Temor y valor
Alejandra María Sosa Elízaga**
Si sólo viéramos el primer versículo del Salmo que se proclama este domingo en Misa:
“El Señor es mi luz y mi salvación,
¿a quién voy a tenerle miedo?
El Señor es la defensa de mi vida,
¿quién podrá hacerme temblar?” (Sal 27, 1)
tal vez podríamos pensar que por el sólo hecho de creer en Dios, Él nos librará de vivir momentos oscuros, nos salvará de todas las dificultades, problemas y peligros que podamos enfrentar.
Sin embargo el último versículo del Salmo dice:
“Ármate de valor y fortaleza
y en el Señor confía” (Sal 27, 14).
Entonces nos surge la duda: ¿por qué nos invita el salmista a armarnos de valor y fortaleza, si acaba de decir que el Señor es la defensa de nuestra vida?
¿Qué no se supone que con Él a nuestro lado nada malo nos puede pasar?
Hay que responder con un no y un sí.
La respuesta es no porque el hecho de que tengamos fe en Dios no nos libra de los problemas de este mundo.
Creyentes y no creyentes por igual nos enfermamos, se nos mueren seres queridos, enfrentamos situaciones difíciles que nos preocupan o entristecen.
Como muestra tenemos la vida de los santos, que por lo general padecieron mucho, tuvieron que superar graves adversidades.
Sin ir más lejos, pensemos en el Papa Benedicto XVI, a quien le tocó conducir la barca de san Pedro en tiempo de tormentas; seguramente en muchos momentos de su Papado sintió dolor, temor, tristeza; le costó mucho tomar la decisión de renunciar, y ahora que está a punto de irse sin duda le da pesar no poder ir Río de Janeiro, a la Jornada Mundial de la Juventud, él que ama tanto a los jóvenes y que siempre se ha sentido feliz y rejuvenecido entre ellos; probablemente le apena que ya no le tocó a él canonizar a su querido predecesor Juan Pablo II; ha de lamentar no poder clausurar el Año de la fe que él mismo convocó y que ya no alcanzó a publicar el documento que estaba escribiendo.
El hecho de que tras mucho tiempo de orar y discernir haya llegado a la conclusión de que Dios avala su decisión, no le quita que le duela, que todo esto le resulte muy difícil.
Y sin embargo se le ve sereno. ¿Por qué?
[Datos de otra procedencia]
@[simp] theorem Loop.endGrant_frame (l : Loop) (cause : GrantEnd) (interleave now : Nat) :
    (Loop.endGrant l cause interleave now).rate = l.rate ∧ (Loop.endGrant l cause interleave now).txn = l.txn ∧
    (Loop.endGrant l cause interleave now).rx = l.rx ∧ (Loop.endGrant l cause interleave now).jam = l.jam ∧
    (Loop.endGrant l cause interleave now).lineBreak = l.lineBreak ∧
    (Loop.endGrant l cause interleave now).lowSince = l.lowSince ∧
    (Loop.endGrant l cause interleave now).highSince = l.highSince ∧
    (Loop.endGrant l cause interleave now).sched = l.sched ∧
    (Loop.endGrant l cause interleave now).nodeFail = l.nodeFail ∧
    (Loop.endGrant l cause interleave now).faults = l.faults ∧
    (Loop.endGrant l cause interleave now).unsolicited = l.unsolicited ∧
    (Loop.endGrant l cause interleave now).droppedService = l.droppedService ∧
    (Loop.endGrant l cause interleave now).winchPlace = l.winchPlace ∧
    (Loop.endGrant l cause interleave now).serviceQ = l.serviceQ ∧
    (Loop.endGrant l cause interleave now).handNo = l.handNo ∧ (Loop.endGrant l cause interleave now).tx = l.tx ∧
    (Loop.endGrant l cause interleave now).pendingCmd = l.pendingCmd ∧
    (Loop.endGrant l cause interleave now).grant.node = l.grant.node ∧
    (Loop.endGrant l cause interleave now).grant.limit = l.grant.limit ∧
    (Loop.endGrant l cause interleave now).grant.mode = l.grant.mode ∧
    (Loop.endGrant l cause interleave now).grant.count = l.grant.count ∧
    (Loop.endGrant l cause interleave now).grant.began = l.grant.began ∧
    (Loop.endGrant l cause interleave now).grant.begun = l.grant.begun := by
  simp [Loop.endGrant]

@[simp] theorem Loop.highFrom_frame (l : Loop) (t : Nat) :
    (Loop.highFrom l t).rate = l.rate ∧ (Loop.highFrom l t).txn = l.txn ∧ (Loop.highFrom l t).rx = l.rx ∧
    (Loop.highFrom l t).jam = l.jam ∧ (Loop.highFrom l t).lineBreak = l.lineBreak ∧
    (Loop.highFrom l t).lowSince = l.lowSince ∧ (Loop.highFrom l t).sched = l.sched ∧
    (Loop.highFrom l t).nodeFail = l.nodeFail ∧ (Loop.highFrom l t).faults = l.faults ∧
    (Loop.highFrom l t).unsolicited = l.unsolicited ∧ (Loop.highFrom l t).droppedService = l.droppedService ∧
    (Loop.highFrom l t).claimPlace = l.claimPlace ∧ (Loop.highFrom l t).winchPlace = l.winchPlace ∧
    (Loop.highFrom l t).serviceQ = l.serviceQ ∧ (Loop.highFrom l t).handNo = l.handNo ∧
    (Loop.highFrom l t).tx = l.tx ∧ (Loop.highFrom l t).pendingCmd = l.pendingCmd ∧
    (Loop.highFrom l t).grant = l.grant := by
  simp [Loop.highFrom]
Porque se ha puesto en manos de Dios y Él le ha infundido valor y fortaleza y lo ha colmado de Su paz.
Es aquí donde a la pregunta anteriormente planteada se puede responder con un ‘sí’.
Nada malo nos puede pasar, en un sentido espiritual, cuando nos ponemos en las manos de Dios.
Cuando cultivamos Su amistad y vivimos buscando cumplir Su voluntad, el Señor nos ilumina, nos sostiene, es nuestra defensa espiritual contra las acechanzas del mal y no deja que nos derrote el pecado; el Señor nos rescata, y no importa qué nos toque vivir, en todo interviene para nuestro bien, todo lo aprovecha para nuestra salvarnos.
En ese sentido, se comprende que podamos afirmar, como el salmista, que el Señor es nuestra luz, nuestra salvación, nuestra defensa, y con Él a nuestro lado a nadie temeremos, nada ni nadie podrá hacernos temblar.